Deep Learning in Medical Imaging VI

Deep Learning for Precision Medicine. Courtesy of GE Medical

Training a FCN-8s with Caffe on a custom CT dataset

In this post, I will demonstrate how to train a fully convolutional network (FCN) to segment subcutaneous adipose tissue found in computed tomographic (CT) abdominal images using the Caffe deep learning framework.

In Chapter IV, I presented a tutorial on how to train a fully convolutional neural net (i.e. FCN-8s) for the segmentation of anatomical regions of interest (ROI) from CT images using NVIDIA’s Deep Learning GPU Training System (DIGITS). DIGITS uses Caffe under the hood for its FCN segmentation models and is an outstanding prototyping tool as it enables users to optimize the training of complex AI models with a minimal learning curve. I say minimal in comparison to the relatively steep learning curve associated with popular deep learning frameworks such as Caffe or Tensorflow.

AI researchers obviously have to master the tools of their trade. However, the goal of AI research is to develop optimized learning models in a finite time. AI prototyping tools are invaluable as they foster ease of experimentation with various deep neural networks (DNN) including their associated model parameters and optimization algorithms. In my opinion, we are going to need a whole lot more of them in the years to come…

However, DIGITS was not ideal for running inference testing to predict ROI segmentation on new CT images. That is, if I wanted to feed my trained FCN-8s a new CT image to segment, I had to use the DIGITS web interface. DIGITS displays the results on its web interface but I could find no option to download the predictions to a local drive for further analysis. I would have to train the model the old fashioned way. Enter Caffe.

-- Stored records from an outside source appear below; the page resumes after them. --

/-- `SegOf` inverts `LedPair` on both LEDs (R151), and the alternative decomposition names the same LEDs (R123). -/
def Obligations.MappingsAgree : Prop :=
  ∀ p : Fin 24,
    segOf ((ledPair p.val).1 / 8) ((ledPair p.val).1 % 8) = p.val ∧
    segOf ((ledPair p.val).2 / 8) ((ledPair p.val).2 % 8) = p.val ∧
    (rowPair p.val).1.1 * 8 + (rowPair p.val).1.2 = (ledPair p.val).1 ∧
    (rowPair p.val).2.1 * 8 + (rowPair p.val).2.2 = (ledPair p.val).2

/-- SETSEG has the effect on BUF of the two SETLEDs, green then red (R86). -/
def Obligations.SetsegIsTwoSetleds : Prop :=
  ∀ (s : State) (p : Fin 24) (color : Color), ∃ t u v,
    exec (.setseg p.val color) s = .next t ∧
    exec (.setled (ledPair p.val).1 (color.mask.getLsbD 0)) s = .next u ∧
    exec (.setled (ledPair p.val).2 (color.mask.getLsbD 1)) u = .next v ∧ v.buf = t.buf

/-- DECODE does not see rows 6 to 15: buffers that differ only there decode alike (R150, R154). -/
def Obligations.DecodeIgnoresUnwiredRows : Prop :=
  ∀ b b' : Rows, (∀ r : Fin 16, r.val < 6 → b[r] = b'[r]) → decodeBuf b = decodeBuf b'

/-- Every `value > range` behaves exactly as `range + 1` (R131). -/
def Obligations.OverflowBehavesAsRangePlusOne : Prop :=
  ∀ (s : State) (value range : Nat), range < value →
    exec (.update value range) s = exec (.update (range + 1) range) s

/-- UPDATE with a legal range does not look at the buffer before it (R140(d), R210). -/
def Obligations.UpdateForgetsTheOldBuffer : Prop :=
  ∀ (s : State) (b : Rows) (value range : Nat), 1 ≤ range → range ≤ s.params.res →
    exec (.update value range) { s with buf := b } = exec (.update value range) s

/-- SETLED, CLEAR, SETSEG and UPDATE done twice leave the buffer as done once (R45). -/
def Obligations.BufferCommandsAreIdempotent : Prop :=
  ∀ (i : Instr) (s t u : State),
    (i = .clear ∨ (∃ addr en, i = .setled addr en) ∨ (∃ p color, i = .setseg p color) ∨
      (∃ value range, i = .update value range)) →
    exec i s = .next t → exec i t = .next u → u.buf = t.buf

/-! ### Errors -/

/-- Which command answers which error, and when (R170): the ranges of the operands alone decide the argument
errors; DeviceError is answered exactly when a transaction of the command failed, with its error; no command
answers IllegalCommand. -/
def Obligations.ErrorsHaveTheirCauses : Prop :=
  ∀ (i : Instr) (s t : State) (r : Response), exec i s = .next t → t.responses = s.responses ++ [r] →
    (r.status = .logicalRangeError ↔
      ∃ value range, i = .update value range ∧ (range = 0 ∨ s.params.res < range)) ∧
    (r.status = .addressRangeError ↔
      (∃ addr en, i = .setled addr en ∧ 127 < addr) ∨ (∃ p color, i = .setseg p color ∧ 23 < p)) ∧
    (r.status = .paramRangeError ↔
      (∃ rate, i = .setblink rate ∧ 3 < rate) ∨ (∃ level, i = .setbright level ∧ 15 < level)) ∧
    (r.status = .deviceError ↔
      isBusFacing i = true ∧
        ∃ evs tx e, t.trace = s.trace ++ evs ++ [{ tx := tx, outcome := .failed e }] ∧ r.info = some e) ∧
    r.status ≠ .illegalCommand
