-- ==== Sys2Proof/Laws/State.lean ====
section
/-! SUPPORT. What each named update of the state does to each field: one lemma per field per update, so that no
proof unfolds a record update. -/

namespace Sys2Proof.Machine.State

variable (s : State)

/-! ### respond -/

@[simp] theorem respond_buf (r : Response) : (s.respond r).buf = s.buf := rfl
@[simp] theorem respond_params (r : Response) : (s.respond r).params = s.params := rfl
@[simp] theorem respond_chip (r : Response) : (s.respond r).chip = s.chip := rfl
@[simp] theorem respond_commands (r : Response) : (s.respond r).commands = s.commands := rfl
@[simp] theorem respond_responses (r : Response) : (s.respond r).responses = s.responses ++ [r] := rfl
@[simp] theorem respond_trace (r : Response) : (s.respond r).trace = s.trace := rfl
@[simp] theorem respond_env (r : Response) : (s.respond r).env = s.env := rfl
@[simp] theorem respond_free (r : Response) : (s.respond r).free = s.free := rfl
@[simp] theorem respond_blocked (r : Response) : (s.respond r).blocked = s.blocked := rfl

/-! ### withBuf -/

@[simp] theorem withBuf_buf (b : Rows) : (s.withBuf b).buf = b := rfl
@[simp] theorem withBuf_params (b : Rows) : (s.withBuf b).params = s.params := rfl
@[simp] theorem withBuf_chip (b : Rows) : (s.withBuf b).chip = s.chip := rfl
@[simp] theorem withBuf_commands (b : Rows) : (s.withBuf b).commands = s.commands := rfl
@[simp] theorem withBuf_responses (b : Rows) : (s.withBuf b).responses = s.responses := rfl
@[simp] theorem withBuf_trace (b : Rows) : (s.withBuf b).trace = s.trace := rfl
@[simp] theorem withBuf_env (b : Rows) : (s.withBuf b).env = s.env := rfl
@[simp] theorem withBuf_free (b : Rows) : (s.withBuf b).free = s.free := rfl
@[simp] theorem withBuf_blocked (b : Rows) : (s.withBuf b).blocked = s.blocked := rfl

/-! ### record -/

@[simp] theorem record_buf (tx : BusTx) (o : TxOutcome) : (s.record tx o).buf = s.buf := rfl
@[simp] theorem record_params (tx : BusTx) (o : TxOutcome) : (s.record tx o).params = s.params := rfl
@[simp] theorem record_chip (tx : BusTx) (o : TxOutcome) : (s.record tx o).chip = s.chip := rfl
@[simp] theorem record_commands (tx : BusTx) (o : TxOutcome) : (s.record tx o).commands = s.commands := rfl
@[simp] theorem record_responses (tx : BusTx) (o : TxOutcome) : (s.record tx o).responses = s.responses := rfl
@[simp] theorem record_trace (tx : BusTx) (o : TxOutcome) : (s.record tx o).trace = s.trace ++ [{ tx := tx, outcome := o }] := rfl
@[simp] theorem record_env (tx : BusTx) (o : TxOutcome) : (s.record tx o).env = s.env := rfl
@[simp] theorem record_free (tx : BusTx) (o : TxOutcome) : (s.record tx o).free = s.free := rfl
@[simp] theorem record_blocked (tx : BusTx) (o : TxOutcome) : (s.record tx o).blocked = s.blocked := rfl

/-! ### deliver -/

@[simp] theorem deliver_buf (tx : BusTx) : (s.deliver tx).buf = s.buf := rfl
@[simp] theorem deliver_params (tx : BusTx) : (s.deliver tx).params = s.params := rfl
@[simp] theorem deliver_chip (tx : BusTx) : (s.deliver tx).chip = s.chip.deliver s.params.rowRegBase tx := rfl
@[simp] theorem deliver_commands (tx : BusTx) : (s.deliver tx).commands = s.commands := rfl
@[simp] theorem deliver_responses (tx : BusTx) : (s.deliver tx).responses = s.responses := rfl
@[simp] theorem deliver_trace (tx : BusTx) : (s.deliver tx).trace = s.trace := rfl
@[simp] theorem deliver_env (tx : BusTx) : (s.deliver tx).env = s.env := rfl
@[simp] theorem deliver_free (tx : BusTx) : (s.deliver tx).free = s.free := rfl
@[simp] theorem deliver_blocked (tx : BusTx) : (s.deliver tx).blocked = s.blocked := rfl

/-! ### doubt -/

@[simp] theorem doubt_buf (tx : BusTx) : (s.doubt tx).buf = s.buf := rfl
@[simp] theorem doubt_params (tx : BusTx) : (s.doubt tx).params = s.params := rfl
@[simp] theorem doubt_chip (tx : BusTx) : (s.doubt tx).chip = s.chip.doubt s.params.rowRegBase tx (Config.freeByte s.free) := rfl
@[simp] theorem doubt_commands (tx : BusTx) : (s.doubt tx).commands = s.commands := rfl
@[simp] theorem doubt_responses (tx : BusTx) : (s.doubt tx).responses = s.responses := rfl
@[simp] theorem doubt_trace (tx : BusTx) : (s.doubt tx).trace = s.trace := rfl
@[simp] theorem doubt_env (tx : BusTx) : (s.doubt tx).env = s.env := rfl
@[simp] theorem doubt_free (tx : BusTx) : (s.doubt tx).free = s.free + 1 := rfl
@[simp] theorem doubt_blocked (tx : BusTx) : (s.doubt tx).blocked = s.blocked := rfl

/-! ### withEnv -/

@[simp] theorem withEnv_buf (env : BusEnv) (n : Nat) : (s.withEnv env n).buf = s.buf := rfl
@[simp] theorem withEnv_params (env : BusEnv) (n : Nat) : (s.withEnv env n).params = s.params := rfl
@[simp] theorem withEnv_chip (env : BusEnv) (n : Nat) : (s.withEnv env n).chip = s.chip := rfl
@[simp] theorem withEnv_commands (env : BusEnv) (n : Nat) : (s.withEnv env n).commands = s.commands := rfl
@[simp] theorem withEnv_responses (env : BusEnv) (n : Nat) : (s.withEnv env n).responses = s.responses := rfl
@[simp] theorem withEnv_trace (env : BusEnv) (n : Nat) : (s.withEnv env n).trace = s.trace := rfl
@[simp] theorem withEnv_env (env : BusEnv) (n : Nat) : (s.withEnv env n).env = env := rfl
@[simp] theorem withEnv_free (env : BusEnv) (n : Nat) : (s.withEnv env n).free = n := rfl
@[simp] theorem withEnv_blocked (env : BusEnv) (n : Nat) : (s.withEnv env n).blocked = s.blocked := rfl

/-! ### block -/

@[simp] theorem block_buf : (s.block).buf = s.buf := rfl
@[simp] theorem block_params : (s.block).params = s.params := rfl
@[simp] theorem block_chip : (s.block).chip = s.chip := rfl
@[simp] theorem block_commands : (s.block).commands = s.commands := rfl
@[simp] theorem block_responses : (s.block).responses = s.responses := rfl
@[simp] theorem block_trace : (s.block).trace = s.trace := rfl
@[simp] theorem block_env : (s.block).env = s.env := rfl
@[simp] theorem block_free : (s.block).free = s.free := rfl
@[simp] theorem block_blocked : (s.block).blocked = true := rfl

/-! ### scrambleBuf -/

@[simp] theorem scrambleBuf_buf : (s.scrambleBuf).buf = freeRows s.free := rfl
@[simp] theorem scrambleBuf_params : (s.scrambleBuf).params = s.params := rfl
@[simp] theorem scrambleBuf_chip : (s.scrambleBuf).chip = s.chip := rfl
@[simp] theorem scrambleBuf_commands : (s.scrambleBuf).commands = s.commands := rfl
@[simp] theorem scrambleBuf_responses : (s.scrambleBuf).responses = s.responses := rfl
@[simp] theorem scrambleBuf_trace : (s.scrambleBuf).trace = s.trace := rfl
@[simp] theorem scrambleBuf_env : (s.scrambleBuf).env = s.env := rfl
@[simp] theorem scrambleBuf_free : (s.scrambleBuf).free = s.free + 16 := rfl
@[simp] theorem scrambleBuf_blocked : (s.scrambleBuf).blocked = s.blocked := rfl

/-! ### withCommands -/

@[simp] theorem withCommands_buf (ws : List Word) : (s.withCommands ws).buf = s.buf := rfl
@[simp] theorem withCommands_params (ws : List Word) : (s.withCommands ws).params = s.params := rfl
@[simp] theorem withCommands_chip (ws : List Word) : (s.withCommands ws).chip = s.chip := rfl
@[simp] theorem withCommands_commands (ws : List Word) : (s.withCommands ws).commands = ws := rfl
@[simp] theorem withCommands_responses (ws : List Word) : (s.withCommands ws).responses = s.responses := rfl
@[simp] theorem withCommands_trace (ws : List Word) : (s.withCommands ws).trace = s.trace := rfl
@[simp] theorem withCommands_env (ws : List Word) : (s.withCommands ws).env = s.env := rfl
@[simp] theorem withCommands_free (ws : List Word) : (s.withCommands ws).free = s.free := rfl
@[simp] theorem withCommands_blocked (ws : List Word) : (s.withCommands ws).blocked = s.blocked := rfl

/-! ### present -/

@[simp] theorem present_buf (w : Word) : (s.present w).buf = s.buf := rfl
@[simp] theorem present_params (w : Word) : (s.present w).params = s.params := rfl
@[simp] theorem present_chip (w : Word) : (s.present w).chip = s.chip := rfl
@[simp] theorem present_commands (w : Word) : (s.present w).commands = w :: s.commands := rfl
@[simp] theorem present_responses (w : Word) : (s.present w).responses = s.responses := rfl
@[simp] theorem present_trace (w : Word) : (s.present w).trace = s.trace := rfl
@[simp] theorem present_env (w : Word) : (s.present w).env = s.env := rfl
@[simp] theorem present_free (w : Word) : (s.present w).free = s.free := rfl
@[simp] theorem present_blocked (w : Word) : (s.present w).blocked = s.blocked := rfl

/-- Raising an error is sending its response. -/
@[simp] theorem raise_eq_respond (st : Status) : s.raise st = s.respond (.error st) := rfl

end Sys2Proof.Machine.State
end

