/-- On a bus that answers enough transactions a run does not hang (R215). -/
theorem transactAll_answered {txs : List BusTx} {n : Nat} {s : State} (hn : txs.length ≤ n)
    (h : s.env.answers n = true) : (transactAll txs s).1 ≠ .unanswered := by
  induction txs generalizing n s with
  | nil => nofun
  | cons tx txs ih =>
    obtain ⟨n, rfl⟩ := Nat.exists_eq_add_one_of_ne_zero (Nat.ne_zero_of_lt hn)
    obtain ⟨hnever, henv⟩ := transact_answered tx h
    rcases ht : transact tx s with ⟨a, s'⟩
    rw [ht] at hnever henv
    cases a with
    | ok d =>
      rw [transactAll_cons_ok ht]
      exact ih (Nat.le_of_succ_le_succ hn) henv
    | err e =>
      rw [transactAll_cons_err ht]
      nofun
    | never => exact absurd rfl hnever

/-! ### The three endings -/

/-- The endings of a command that issues `txs` and answers `r` when each of them succeeds: all succeed and it answers
`r`; one fails and it answers that; one is never answered, on a bus that does not answer so many, and the machine
hangs. In the last two cases the transactions before that one succeeded and none is issued after it. -/
inductive Ends (txs : List BusTx) (r : Response) (s t : State) : Prop where
  | answered (htrace : t.trace = s.trace ++ okEvents txs) (hresponses : t.responses = s.responses ++ [r])
      (hblocked : t.blocked = s.blocked)
  | failed (j : Nat) (tx : BusTx) (e : TransportError) (htx : txs[j]? = some tx)
      (htrace : t.trace = s.trace ++ (okEvents (txs.take j) ++ [{ tx := tx, outcome := .failed e }]))
      (hresponses : t.responses = s.responses ++ [.device e]) (hblocked : t.blocked = s.blocked)
  | hung (j : Nat) (tx : BusTx) (htx : txs[j]? = some tx)
      (htrace : t.trace = s.trace ++ (okEvents (txs.take j) ++ [{ tx := tx, outcome := .unanswered }]))
      (hresponses : t.responses = s.responses) (hblocked : t.blocked = true)
      (hbus : ∀ n, txs.length ≤ n → s.env.answers n = false)

theorem runBus_ends (txs : List BusTx) (r : Response) (s : State) : Ends txs r s (s.runBus txs r) := by
  obtain ⟨-, -, -, hresponses, hblocked⟩ := transactAll_frame txs s
  obtain ⟨hend, htrace⟩ | ⟨j, tx, o, htx, hne, hend, htrace⟩ := transactAll_trace txs s
  · simp only [State.runBus, conclude, hend]
    exact .answered htrace (by simp [hresponses]) hblocked
  · rw [List.append_assoc] at htrace
    simp only [State.runBus, conclude, hend]
    cases o with
    | ok => exact absurd rfl hne
    | failed e => exact .failed j tx e htx htrace (by simp [hresponses]) hblocked
    | unanswered =>
      exact .hung j tx htx htrace hresponses rfl
        fun n hn => Bool.eq_false_iff.mpr fun h => transactAll_answered hn h hend

theorem finishRead_ends (s : State) : Ends [.read16] .okay s (finishRead (transact .read16 s)) := by
  have hbus : ∀ n, 1 ≤ n → (transact .read16 s).1 = .never → s.env.answers n = false := fun n hn hnever => by
    obtain ⟨n, rfl⟩ := Nat.exists_eq_add_of_le' hn
    exact Bool.eq_false_iff.mpr fun h => (transact_answered .read16 h).1 hnever
  obtain ⟨env, n, ⟨d, h⟩ | ⟨e, h⟩ | h⟩ := transact_cases .read16 s
  · rw [h]
    exact .answered (by simp [finishRead, okEvents]) rfl rfl
  · rw [h]
    exact .failed 0 .read16 e rfl (by simp [finishRead, okEvents]) (by simp [finishRead]) (by simp [finishRead])
  · rw [h] at hbus ⊢
    exact .hung 0 .read16 rfl (by simp [finishRead, okEvents]) (by simp [finishRead]) rfl fun n hn => hbus n hn rfl
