-- ==== Sys2Proof/Certificates/Slice0/Obligations.lean ====
section
/-!
DEFINITION. The statements about the block. Each docstring names the sentence of spec/ the statement formalises; "derived" marks
one that rests on the spec's own inference or decision, or on a choice of the model named by its log entry.
-/

open Sys2Proof Sys2Proof.Machine

/-! ### Decoding and encoding (30_encoding.md) -/

/-- Derived (30_encoding.md sections 2 and 3; the request vector is the spec's decision D1, D2): decoding the encoding of a
well-formed instruction gives it back, whatever its operands and whatever the FP_FORMAT of its block. -/
def Obligations.DecodeOfEncodeIsIdentity : Prop :=
  ∀ (f : FpFormat) (i : Instr), i.WellFormed → i.ofFormat f = true → decode f (encode i) = .ok i

/-- Derived (30_encoding.md section 2): whatever code decodes to an instruction is the encoding of that instruction, which is
well-formed and of the block's FP_FORMAT; so an instruction has one code, and no bit of a code is ignored. -/
def Obligations.EncodeOfDecodeIsIdentity : Prop :=
  ∀ (f : FpFormat) (c : Code) (i : Instr), decode f c = .ok i → i.WellFormed ∧ i.ofFormat f = true ∧ encode i = c

/-- Derived (30_encoding.md section 2, reserved operation codes; D3, log 12): a bit vector is a request exactly if its op and its
length are those of one of the five formats, DATA_SET's length being 35 bits and twelve values of FP_FORMAT, so 419 in binary32 and
803 in binary64; a reserved op and a wrong length are rejected by name. -/
def Obligations.RequestsAreTheFiveFormats : Prop :=
  (∀ (f : FpFormat) (r : Request),
    ((∃ i, decodeRequest f r = .ok i) ↔
      ((opOf r).toNat, r.len) ∈ [(1, 19), (2, 67), (3, 227), (4, 35 + 12 * f.width), (5, 3)]) ∧
    ((opOf r).toNat ∈ [0, 6, 7] → decodeRequest f r = .error (.reservedOp (opOf r))) ∧
    ((opOf r).toNat ∈ [1, 2, 3, 4, 5] → (¬ ∃ i, decodeRequest f r = .ok i) →
      decodeRequest f r = .error (.wrongLength (opOf r) r.len))) ∧
  35 + 12 * binary32.width = 419 ∧ 35 + 12 * binary64.width = 803

/-- Derived (30_encoding.md section 2, formats R0 to RN; 10_state.md section 2, the channel order): each operand of a decoded
request is the field of the vector that its format gives, in any FP_FORMAT, and the entry `3·(3 − g) + c` of twelve operands
is group `g`, sub-channel `c`. -/
def Obligations.RequestFieldsAreTheFormats : Prop :=
  (∀ (f : FpFormat) (r : Request) (w : Word), decodeRequest f r = .ok (.cmdRawSet w) →
    r.bits.extractLsb' 0 3 = 1#3 ∧ r.len = 19 ∧ w = r.bits.extractLsb' 3 16) ∧
  (∀ (f : FpFormat) (r : Request) (e : CmdCodes), decodeRequest f r = .ok (.cmdSet e) →
    r.bits.extractLsb' 0 3 = 2#3 ∧ r.len = 67 ∧
    cmdFields.map (codeOf e) = (List.range 8).map fun j => r.bits.extractLsb' (3 + 8 * j) 8) ∧
  (∀ (f : FpFormat) (r : Request) (idx : Int) (mags : Channels Word), decodeRequest f r = .ok (.dataRawSet idx mags) →
    r.bits.extractLsb' 0 3 = 3#3 ∧ r.len = 227 ∧ idx = (r.bits.extractLsb' 3 32).toInt ∧
    mags.toList = (List.range 12).map fun k => r.bits.extractLsb' (35 + 16 * k) 16) ∧
  (∀ (f : FpFormat) (r : Request) (idx : Int) (vals : Values), decodeRequest f r = .ok (.dataSet idx vals) →
    r.bits.extractLsb' 0 3 = 4#3 ∧ r.len = 35 + 12 * f.width ∧ idx = (r.bits.extractLsb' 3 32).toInt ∧ vals.format = f ∧
    vals.patterns = (List.range 12).map fun k => (r.bits.extractLsb' (35 + f.width * k) f.width).toNat) ∧
  binary32.width = 32 ∧ binary64.width = 64 ∧
  (∀ (α : Type) (c : Channels α),
    [c.g3a, c.g3b, c.g3c].map some = [0, 1, 2].map (fun j => c.toList[channelIndex 3 j]?) ∧
    [c.g2a, c.g2b, c.g2c].map some = [0, 1, 2].map (fun j => c.toList[channelIndex 2 j]?) ∧
    [c.g1a, c.g1b, c.g1c].map some = [0, 1, 2].map (fun j => c.toList[channelIndex 1 j]?) ∧
    [c.g0a, c.g0b, c.g0c].map some = [0, 1, 2].map (fun j => c.toList[channelIndex 0 j]?) ∧
    channelIndex 3 0 = 0 ∧ channelIndex 0 2 = 11)
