/-- Before its first clock event a word writes the data line once. -/
theorem dataRunsBounded_flatMap_edges (ws : List Word) : DataRunsBounded 1 (ws.flatMap edges) := by
  induction ws with
  | nil => trivial
  | cons w ws ih =>
    rw [List.flatMap_cons, edges, bitIndices, edgesFrom, List.append_assoc, List.cons_append]
    exact DataRunsBounded.dataEdge_append (r := 0) false _
      ((dataRunsBounded_clockEventAt ..).2 (dataRunsBounded_edgesFrom w _ _ ih))

/-! ### After the last clock event -/

/-- The list is empty or ends in a clock event. -/
def EndsInClock (t : List Event) : Prop := t = [] ∨ ∃ e u, t = u ++ [e] ∧ isClock e = true

/-- What ends in a clock event does not end in data events. -/
theorem EndsInClock.eq_nil_of_append {t l : List Event} (h : EndsInClock (t ++ l)) (hl : l.all isData = true) : l = [] := by
  obtain rfl | ⟨l, x, rfl⟩ := List.eq_nil_or_concat l
  · rfl
  · obtain hnil | ⟨e, u, hu, he⟩ := h
    · simp at hnil
    · rw [List.concat_eq_append, ← List.append_assoc] at hu
      obtain rfl : x = e := by simpa using (List.append_inj' hu rfl).2
      simp [isData, he] at hl

/-- What stands after the last clock event of a list is one list. -/
theorem eq_of_append_eq_append {t l t' l' : List Event} (h : t ++ l = t' ++ l') (ht : EndsInClock t) (ht' : EndsInClock t')
    (hl : l.all isData = true) (hl' : l'.all isData = true) : l = l' := by
  obtain ⟨a, rfl, rfl⟩ | ⟨a, rfl, rfl⟩ := List.append_eq_append_iff.1 h
  · rw [List.all_append, Bool.and_eq_true] at hl
    rw [ht'.eq_nil_of_append hl.1, List.nil_append]
  · rw [List.all_append, Bool.and_eq_true] at hl'
    rw [ht.eq_nil_of_append hl'.1, List.nil_append]

/-- The edges of given bits are a list that ends in a clock event and the closing edge. -/
theorem edgesFrom_cons_eq_append (w : Word) (d : Level) (i : Nat) (is : List Nat) :
    ∃ u e b, edgesFrom w d (i :: is) = u ++ [e] ++ dataEdge b false ∧ isClock e = true := by
  induction is generalizing d i with
  | nil => exact ⟨dataEdge d (w.getLsbD i), clockEventAt i, w.getLsbD i, by simp [edgesFrom], isClock_clockEventAt i⟩
  | cons j is ih =>
    obtain ⟨u, e, b, hu, he⟩ := ih (w.getLsbD i) j
    refine ⟨dataEdge d (w.getLsbD i) ++ clockEventAt i :: u, e, b, ?_, he⟩
    rw [edgesFrom, hu]
    simp

/-- The edges of words are a list that ends in a clock event and at most one falling data event. -/
theorem flatMap_edges_eq_append (ws : List Word) :
    ∃ t b, ws.flatMap edges = t ++ dataEdge b false ∧ EndsInClock t := by
  obtain rfl | ⟨ws, w, rfl⟩ := List.eq_nil_or_concat ws
  · exact ⟨[], false, rfl, .inl rfl⟩
  · obtain ⟨u, e, b, hu, he⟩ := edgesFrom_cons_eq_append w false 15 [14, 13, 12, 11, 10, 9, 8, 7, 6, 5, 4, 3, 2, 1, 0]
    have hw : edges w = u ++ [e] ++ dataEdge b false := hu
    exact ⟨ws.flatMap edges ++ (u ++ [e]), b, by simp [hw], .inr ⟨e, ws.flatMap edges ++ u, by simp, he⟩⟩

/-- Settles O45: the stretches are bounded along the words, and after the last clock event stand a falling event at most and the
latch symbol. -/
theorem latchSymbolCannotAriseInData : Obligations.LatchSymbolCannotAriseInData := by
  refine ⟨fun ws l hinfix hl => ?stretch, fun ws t l hframe hl ht => ?latch⟩
  case stretch =>
    obtain ⟨u, v, huv⟩ := hinfix
    have h := dataRunsBounded_flatMap_edges ws
    rw [← huv, List.append_assoc] at h
    exact (h.of_append (by omega) u).length_le hl
  case latch =>
    obtain ⟨t', b, hwords, ht'⟩ := flatMap_edges_eq_append ws
    rw [frameEdges, hwords, List.append_assoc] at hframe
    have hdata : (dataEdge b false ++ latchSymbol).all isData = true := by cases b <;> decide
    rw [← eq_of_append_eq_append hframe ht' ht hdata hl]
    cases b <;> decide

end Sys2Proof.Machine
end

/-! ## Proofs: the two levels of SEND_WORD, LATCH and REFRESH agree (41_refresh.md R103, R104) -/

section
namespace Sys2Proof.Machine

/-! ### The operation level leaves the rest of the state and the sequencer position alone -/

@[simp] theorem offWire_setDI (s : State) (b : Level) : (s.setDI b).offWire = s.offWire := rfl

@[simp] theorem offWire_setDCKI (s : State) (b : Level) : (s.setDCKI b).offWire = s.offWire := rfl

@[simp] theorem offWire_setCRIT (s : State) (b : Bool) : (s.setCRIT b).offWire = s.offWire := rfl

@[simp] theorem offWire_goto (s : State) (q : Seq) : (s.goto q).offWire = s.offWire := rfl

theorem goto_seq_self (s : State) : s.goto s.seq = s := rfl

/-- The loop of SEND_WORD writes the lines only. -/
@[simp] theorem offWire_foldl_sendBit (w : Word) (s : State) (is : List Nat) :
    (is.foldl (sendBit w) s).offWire = s.offWire := by
  induction is generalizing s with
  | nil => rfl
  | cons i is ih => exact ih (sendBit w s i)

@[simp] theorem seq_foldl_sendBit (w : Word) (s : State) (is : List Nat) : (is.foldl (sendBit w) s).seq = s.seq := by
  induction is generalizing s with
  | nil => rfl
  | cons i is ih => exact ih (sendBit w s i)

@[simp] theorem offWire_sendWordOp (w : Word) (s : State) : (sendWordOp w s).offWire = s.offWire := by
  simp [sendWordOp]

@[simp] theorem seq_sendWordOp (w : Word) (s : State) : (sendWordOp w s).seq = s.seq := by
  simp [sendWordOp]

@[simp] theorem sendWordsOp_nil (s : State) : sendWordsOp [] s = s := rfl

@[simp] theorem sendWordsOp_cons (w : Word) (ws : List Word) (s : State) :
    sendWordsOp (w :: ws) s = sendWordsOp ws (sendWordOp w s) := List.foldl_cons ..

@[simp] theorem offWire_sendWordsOp (ws : List Word) (s : State) : (sendWordsOp ws s).offWire = s.offWire := by
  induction ws generalizing s with
  | nil => rfl
  | cons w ws ih => rw [sendWordsOp_cons, ih, offWire_sendWordOp]

@[simp] theorem seq_sendWordsOp (ws : List Word) (s : State) : (sendWordsOp ws s).seq = s.seq := by
  induction ws generalizing s with
  | nil => rfl
  | cons w ws ih => rw [sendWordsOp_cons, ih, seq_sendWordOp]

@[simp] theorem seq_latchOp (s : State) : (latchOp s).seq = s.seq := by
  simp [latchOp, latchPulse]

@[simp] theorem seq_refreshOp (s : State) : (refreshOp s).seq = s.seq := by
  simp [refreshOp]

/-! ### Fields from the part that is not the wire -/

theorem n_eq_of_offWire {s t : State} (h : t.offWire = s.offWire) : t.n = s.n :=
  congrArg (fun x => x.2.1) h

theorem memRead_eq_of_offWire {s t : State} (h : t.offWire = s.offWire) : t.memRead = s.memRead :=
  congrArg (fun x => x.2.2.1.read) h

From the Caffe website: Caffe is a deep learning framework made with expression, speed, and modularity in mind. It is developed by Berkeley AI Research (BAIR) and by community contributors. Caffe provides many tools and demos for the design and implementation of deep neural nets and can be run on either CPU or GPU hardware. Simply put, if you want to be part of the deep learning revolution, mastering Caffe (and other deep/machine learning frameworks and libraries) is a must. However, most deep learning tutorials redundantly show how to use Caffe on publicly available, curated image datasets. What if you want to train your model on your own imaging data? What if you wish to add your own customized Python Caffe layer to your neural network? What if you wish to modify your FCN to segment one class of objects instead of 1000? What follows is a quick and dirty tutorial that will answer the aforementioned questions. Clinical significance, data augmentation techniques, and FCN-8s’s transfer learning component were already discussed in Chapter IV:

Creating an LMDB from a Custom Dataset

A Lightning Memory-Mapped Database (LMDB) is a high-performance transactional databases with a key-value store architecture and is one of several data model options that Caffe utilizes. LMDB’s software library creates memory-mapped files from custom image and label data providing favorable I/O performance for large datasets. Fortunately Caffe comes standard with a handy executable called convert_imageset that to converts training data into an LMDB. Alternatively, Python has a handy LMDB library if you wish to write your own converter.

Caffe’s default convert_imageset has optional flags such as shuffle that are frequently used for object classification and detection. However, they are not necessary for this pixel-wise FCN segmentation task. The training and validation data were resized during data preprocessing obviating the need for the resize_height and resize_width flags. This particular FCN-8s requires grayscale labels necessitating the convert_imageset’s gray flag.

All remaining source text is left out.